しかし申し訳ないことに、あたしの次となると永遠にケッコンできないことになるのだが。
提督「……いや参った。やっぱり古鷹には適わんな」
観念したように微笑みながら言う提督を前に、古鷹さんは、やってやりました、とばかりにどや顔している。……可愛い。
提督「待たせてしまうようで悪いな。あいつへの告白が成功して、その時になってもまだ古鷹の気持ちが変わっていなかったら、その時は俺のほうから指輪を送らせてくれ」
古鷹「はい、待っていますよ。……いつまでも」
なんだかいい感じに終わってしまった。どうしてあたしとのケッコンが上手くいくつもりなのだろうか。
古鷹「それでは失礼しますっ」
提督「ああ、また明日」
少し気恥しそうに、そそくさと帰っていく。結局、最後まで聞いてしまっていた。
しかし、なんなのだろう、この煮え切らない気持ちは。
他人などどうでもよかったはずなのに、気にもならないはずだったのに、言い表せないイライラが止まらない。
この正体の分からない気持ちはなんだ? 単なる怒りでも、嫉妬でも、後悔でもない。それははっきりしているのだが、わからない。わからないからこそ、もどかしいのだ。
あたしは釈然としない気持ちを抱えたまま、自室にもどった。
◇ ◆ ◇
自室に戻ったのだが、なかなか寝付けない。横では連装砲くんが心配そうにあたしをみている。
そんなに悩ましげな顔をしているのだろうか、あたしは。
この気持ちを、疑問を、吐き出すように連装砲くんに呟く。
「ねえ、連装砲くん。あたし、このままでもいいのよね?」
連装砲くんは、よくわからないといったふうに首を傾げている。しかし、励ましてくれているのか、あたしの手をぎゅっと握ってくれる。
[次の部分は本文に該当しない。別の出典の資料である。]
/-- R72: a JOINT unit has no transaction exactly where a wire that the operation reads is not driven. -/
theorem JointPorts.word_eq_none_iff (p : JointPorts) : p.word = none ↔ p.Undriven := by
  rw [JointPorts.Undriven, Port.undriven_iff_read]
  cases hop : p.op.read with
  | none => simp [JointPorts.word, hop]
  | some op =>
    have hones : p.op.ones = op := by rw [(p.op.read_eq_some_iff op).1 hop]; rfl
    rcases BitVec.eq_zero_or_eq_one op with rfl | rfl
    · rw [JointPorts.word_of_decode hop, Option.map_eq_none_iff, hones, if_pos rfl, ← Port.undriven_iff_read,
        Port.undriven_low16]
      simp
    · rw [JointPorts.word_of_encode hop, Option.map_eq_none_iff, hones, if_neg (by decide), Port.undriven_iff_read]
      simp

variable (policy : NanPolicy)

theorem jointEval_eq_none_iff (p : JointPorts) : jointEval policy p = none ↔ p.Undriven := by
  rw [jointEval, Option.map_eq_none_iff, JointPorts.word_eq_none_iff]

theorem decodeUnitEval_eq_none_iff (hIn : Port 16) : decodeUnitEval policy hIn = none ↔ hIn.Undriven 16 := by
  rw [decodeUnitEval, Option.map_eq_none_iff, Port.undriven_iff_read]

theorem encodeUnitEval_eq_none_iff (fIn : Port 32) : encodeUnitEval policy fIn = none ↔ fIn.Undriven 32 := by
  rw [encodeUnitEval, Option.map_eq_none_iff, Port.undriven_iff_read]

theorem decodeUnitEval_drive (h : Half) : decodeUnitEval policy (Port.drive h) = some (fp16ToFp32 policy h) := by
  rw [decodeUnitEval, Port.read_drive, Option.map_some]

theorem encodeUnitEval_drive (f : Single) : encodeUnitEval policy (Port.drive f) = some (fp32ToFp16 policy f) := by
  rw [encodeUnitEval, Port.read_drive, Option.map_some]

end ports

/-- The output port `y` at LATENCY = 0 carries `CODEC` of the presented transaction (R20, R82). -/
theorem output_joint_eq (policy : NanPolicy) (u : CodecUnit JointPorts 32) :
    u.output (jointEval policy) 0 = u.presented.map fun T => codec policy (opOf T) (operandOf T) := by
  rw [CodecUnit.output_zero, CodecUnit.presented]
  cases u.held <;> rfl

/-! ### The step of this hardware -/

section step
variable {s t : State}

/-- All that a step can do when it goes on: it leaves `CODEC` of the presented transaction as the result (R20, R25). -/
theorem step_eq_next_iff : step s = .next t ↔
    ∃ T, s.joint.presented = some T ∧ s.withResult (codec .propagateQuiet (opOf T) (operandOf T)) = t := by
  cases hp : s.joint.presented with
  | none => simp [step, hp]
  | some T => simp [step_of_presented hp, exec_decodeWord, Build.hardware]

theorem step_eq_fault_iff : step s = .fault .inputNotDriven ↔ s.joint.presented = none := by
  cases hp : s.joint.presented with
  | none => simp [step, hp]
  | some T => simp [step_of_presented hp, exec_decodeWord]

/-- What either instruction does from any state: it leaves a result and nothing else (R25, R50, R65). -/
theorem exec_eq_withResult (i : Instr) (s : State) : ∃ y, exec i s = .next (s.withResult y) := by
  cases i with
  | decode h => exact ⟨_, exec_decode h s⟩
  | encode f => exact ⟨_, exec_encode f s⟩

end step

/-! ### Builds -/

section builds
variable {b : Build} {s t : State}

/-- The outcome of a step seen from a larger state. -/
theorem Advance.outcome_map {σ τ : Type} (f : σ → τ) (x : Advance σ) :
    (x.map f).outcome = andThen x.outcome fun u => .next (f u) := by
  rcases x with ⟨after, _ | r⟩ <;> rfl

theorem stepOf_joint (hL : b.latency = 0) (hf : b.form = .joint) : stepOf b s =
    andThen (s.joint.evaluate (jointEval b.nanPolicy)) fun u => .next { s with joint := u } := by
  rw [stepOf, stepOnOf_joint hf, Advance.outcome_map, CodecUnit.stepOn, if_pos hL, CodecUnit.evaluate]

theorem stepOf_decodeUnit (hL : b.latency = 0) (hf : b.form = .split) (ht : s.turn = .decodeUnit) : stepOf b s =
    andThen (s.decodeUnit.evaluate (decodeUnitEval b.nanPolicy)) fun u => .next { s with decodeUnit := u } := by
  rw [stepOf, stepOnOf_decodeUnit hf ht, Advance.outcome_map, CodecUnit.stepOn, if_pos hL, CodecUnit.evaluate]

theorem stepOf_encodeUnit (hL : b.latency = 0) (hf : b.form = .split) (ht : s.turn = .encodeUnit) : stepOf b s =
    andThen (s.encodeUnit.evaluate (encodeUnitEval b.nanPolicy)) fun u => .next { s with encodeUnit := u } := by
  rw [stepOf, stepOnOf_encodeUnit hf ht, Advance.outcome_map, CodecUnit.stepOn, if_pos hL, CodecUnit.evaluate]

theorem andThen_next_eq_fault_iff {σ τ : Type} {o : Host.Outcome σ Fault Refusal} {f : σ → τ} {r : Fault} :
    (andThen o fun s => .next (f s)) = .fault r ↔ o = .fault r := by
  cases o <;> simp [andThen]

/-- R20: a LATENCY = 0 unit answers next with what it computes from held inputs. -/
theorem CodecUnit.evaluate_of_held {ι : Type} {w : Nat} {eval : ι → Option (BitVec w)} {u : CodecUnit ι w}
    {v : BitVec w} (hheld : u.held = true) (hv : eval u.operand = some v) :
    u.evaluate eval = .next { u with result := some v } :=
  CodecUnit.evaluate_eq_next.2 ⟨hheld, v, hv, rfl⟩

/-- R20: a JOINT build's step on a presented transaction gives `CODEC` of its word. -/
theorem stepOf_present (hL : b.latency = 0) (hf : b.form = .joint) (s : State) (T : Transaction) :
    stepOf b (s.present T) = .next ((s.present T).withResult (codec b.nanPolicy (opOf T) (operandOf T))) := by
  rw [stepOf_joint hL hf, CodecUnit.evaluate_of_held (State.present_held s T) (jointEval_drive b.nanPolicy T)]
  rfl

/-- The machine of Step.lean is that of this hardware's build (R7). -/
theorem step_eq_stepOf (s : State) : step s = stepOf Build.hardware s := by
  rw [stepOf_joint rfl rfl, CodecUnit.evaluate_eq_output, output_joint_eq]
  cases hp : s.joint.presented with
  | none => exact step_eq_fault_iff.2 hp
  | some T => exact step_eq_next_iff.2 ⟨T, hp, rfl⟩

end builds

/-! ## The statements about a step -/

/-- Settles O6: the word on driven ports decodes as the presented one does, and a number in range as its word. -/
theorem stepRunsTheDecodedTransaction : Obligations.StepRunsTheDecodedTransaction := by
  refine ⟨fun s T => step_of_presented, step_present_eq_exec, fun s nbits w i hi => ?_⟩
  rw [onlyThirtyThreeBitNumbersDecode] at hi
  split_ifs at hi
  cases hi
  exact step_present_eq_exec s _

/-- Settles O7: a unit has no result exactly where a wire it reads is not driven. -/
theorem stepFaultsExactlyWhenAReadWireIsNotDriven : Obligations.StepFaultsExactlyWhenAReadWireIsNotDriven := by
  have hjoint : ∀ (b : Build) (s : State), b.latency = 0 → b.form = .joint →
      (stepOf b s = .fault .inputNotDriven ↔ (s.joint.held = false ∨ s.joint.operand.Undriven)) := by
    intro b s hL hf
    rw [stepOf_joint hL hf, andThen_next_eq_fault_iff, CodecUnit.evaluate_eq_fault, jointEval_eq_none_iff]
  refine ⟨fun s => ?_, fun b s hL => ⟨hjoint b s hL, fun hf ht => ?_, fun hf ht => ?_⟩⟩
  · rw [step_eq_stepOf, hjoint _ s rfl rfl]
  · rw [stepOf_decodeUnit hL hf ht, andThen_next_eq_fault_iff, CodecUnit.evaluate_eq_fault, decodeUnitEval_eq_none_iff]
  · rw [stepOf_encodeUnit hL hf ht, andThen_next_eq_fault_iff, CodecUnit.evaluate_eq_fault, encodeUnitEval_eq_none_iff]

/-- Settles O8: the inputs are ready exactly where a transaction is presented. -/
theorem aStepIsSafeExactlyWhenItsInputsAreReady : Obligations.AStepIsSafeExactlyWhenItsInputsAreReady := by
  intro s
  have hready : InputsReady s ↔ ∃ T, s.joint.presented = some T := by
    rw [InputsReady, CodecUnit.presented, Option.isSome_iff_exists]
    cases s.joint.held <;> simp
  rw [hready]
  constructor
  · rintro ⟨t, ht⟩
    obtain ⟨T, hT, -⟩ := step_eq_next_iff.1 ht
    exact ⟨T, hT⟩
  · rintro ⟨T, hT⟩
    exact ⟨_, step_eq_next_iff.2 ⟨T, hT, rfl⟩⟩

/-- Settles O9: the ports present the same transaction. -/
theorem ignoredWiresHaveNoEffect : Obligations.IgnoredWiresHaveNoEffect := by
  intro s p hop hread hlow
  have hword : p.word = s.joint.operand.word := by
    rw [JointPorts.word_of_decode hread, JointPorts.word_of_decode (hop ▸ hread), hlow]
  have hp : CodecUnit.presented { s.joint with operand := p } = s.joint.presented := by
    simp only [CodecUnit.presented, hword]
  cases hT : s.joint.presented with
  | none => rw [step_eq_fault_iff.2 hT, step_eq_fault_iff.2 (hp.trans hT), andThen]
  | some T =>
    rw [step_eq_next_iff.2 ⟨T, hT, rfl⟩, andThen]
    exact step_eq_next_iff.2 ⟨T, hp.trans hT, rfl⟩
「いいのよ、心配しなくて。悲しいわけじゃ、ないから」
そういいつつも、連装砲くんの手を握り返す。
「やっぱり、他の人のことなんて気にするものじゃないのよ」
この悩みだって、いつかは無に帰すのだ。時間がもったいない。
「間違ってない。間違ってなんて、ないんだから」
あたしはこれ以上考えることをやめ、眠りについた。